Wednesday, April 29, 2009

So this is an empty nest?

When is it really an empty nest? When we dropped her off at college and drove away? Or will it be when she moves out of our home permanently into her own private little domicile?


I approached my daughter’s first year away at college with great personal trepidation. I began plotting all sorts of ways to occupy all my “free time” that would be spent oh so lonely with out her. I imagined every nook and cranny of my house clean out and organized. I thought of all the knitting I could do. I could finish up a couple of quilts waiting patiently in a box in the work room. Should I take a couple of classes my self? I could gear up my Ebay store again... Ultimately I settled on opening an Etsy shop as I had just stumbled across Etsy last spring and fell in love with it.

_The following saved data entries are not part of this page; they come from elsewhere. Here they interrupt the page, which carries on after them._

-- ==== Sys2Proof/Machine/Servers.lean ====
section
/-!
DEFINITION. The memory servers (R123 to R129, R134 to R151, R383 to R385, R391, R400 to R406): the order in which a server takes its
shards, translation and its checks, copy-on-write, the requests themselves, and what a shard's result does at the interface that issued
it.
-/
namespace Sys2Proof.Machine

/-! ### Translation (R141 to R144, R400) -/

def pageOf (va : Nat) : Nat := va / 65536 % 2 ^ 32

/-- A context without a descriptor: of no partition (64), with the default PENDLIMIT of 100 ms (R141, R400). -/
def noCtx : CtxDesc := ⟨false, 64, 0, 0, [], false, 100000⟩

/-- A page entry's fields (R142). -/
def peValid (e : Word) : Bool := e.getLsbD 63
def peSro (e : Word) : Bool := e.getLsbD 62
def peCow (e : Word) : Bool := e.getLsbD 61
def peKey (e : Word) : Nat := (e.extractLsb' 44 14).toNat
def peFrame (e : Word) : Nat := (e.extractLsb' 0 20).toNat
def mkPage (frame key : Nat) : Word := BitVec.ofNat 64 (2 ^ 63 + key % 2 ^ 14 * 2 ^ 44 + frame % 2 ^ 20)

/-- The three-level walk of a stack's page tables: the place of the level-3 entry, and the entry (R142). -/
def State.walk (s : State) (stack root pn : Nat) : Option (Nat × Word) :=
  let at_ (a : Nat) : Word := Sparse.get 0 s.tables (stack * 2 ^ 36 + a)
  let table (e : Word) : Nat := (e.extractLsb' 14 22).toNat * 2 ^ 14
  let e1 := at_ (root + 8 * (pn / 2 ^ 22 % 1024))
  if !peValid e1 then none
  else
    let e2 := at_ (table e1 + 8 * (pn / 2 ^ 11 % 2048))
    if !peValid e2 then none
    else
      let a := table e2 + 8 * (pn % 2048)
      if peValid (at_ a) then some (a, at_ a) else none

/-- A server's cached copy of a page entry (R143). -/
def Server.cached (v : Server) (actx pn : Nat) : Option Word := (v.tlb.find? fun t => t.1 == actx && t.2.1 == pn).map fun t => t.2.2

/-- The entry that a walk finds now, which the server caches; a full cache loses the entry that came into it first (R143; log 79). -/
def State.translate (s : State) (k actx pn : Nat) : State × Option Word :=
  match s.walk (k / 16) (Sparse.get noCtx (s.getSrv k).ctx actx).root pn with
  | none => (s, none)
  | some w => (s.modSrv k fun v => { v with tlb := ((actx, pn, w.2) :: v.tlb).take 8192 }, some w.2)

/-- The pages of a shard, in the order of their first byte. -/
def shardPages (q : Shard) : List Nat := q.pieces.foldl (fun l p => let n := pageOf p.va; if l.contains n then l else l ++ [n]) []

/-- What the checks of R400 decide: perform under these entries, or a result, with the address and cause of its record. -/
inductive Verdict where
  | ok (pages : List (Nat × Word))
  | fail (code va cause : Nat)
  deriving DecidableEq, Repr

/-- The first byte's address of a shard. -/
def shardVa (q : Shard) : Nat := (q.pieces.head?.map fun p => p.va).getD 0

/-- Orders 0 to 2 of R400, which need no translation: the failure with its code. What is outstanding of a halted partition's contexts fails
REVOKED (R403). -/
def State.formFail (s : State) (kind : Nat) (q : Shard) : Option Nat :=
  let width := if kind = 6 then applyWidth q.aop else 8
  let d := Sparse.get noCtx (s.getSrv q.srv).ctx q.actx
  if decide (6 ≤ kind) && (decide (width = 0) || decide (shardVa q % width ≠ 0)) then some 0x09
  else if !d.valid then some (if (Sparse.get Part.zero s.parts d.part).halted then 0x0D else 0x08)
  else if s.issuerPart q ≠ some d.part then some 0x09
  else none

So in August after arriving home from our summer excursion up North I set to crafting up a bunch of handmade envelopes and note cards using vintage maps and atlases and other damaged and discarded books. I have no idea how much time I have in these buggers but I do know that they were good for my soul. Well after crafting nightly after work and most weekends I hmmed and hahed for way too many months trying to decide on a shop name and finally settled on ReduxPapers. And yet a month later took pictures of my inventory and set up shop. It has been fun, and distracting, and a great learning experience. I have unabashedly bought more than I have sold and just love Etsy!


This school year has gone by so fast for our little family and we have all survived and I would even go as far to say that we are all thriving. The student has found her stride, the parents have found they still like each other and all seems right in our world. We sure do miss that girl but she has been home so often this year on this break or that break that just when I really begin to miss her all of a sudden, there she is!


My nest doesn’t feel too empty yet so I think we are really empty nesters when they set up their own housekeeping. That’s good because I am too young to have a truly empty nest.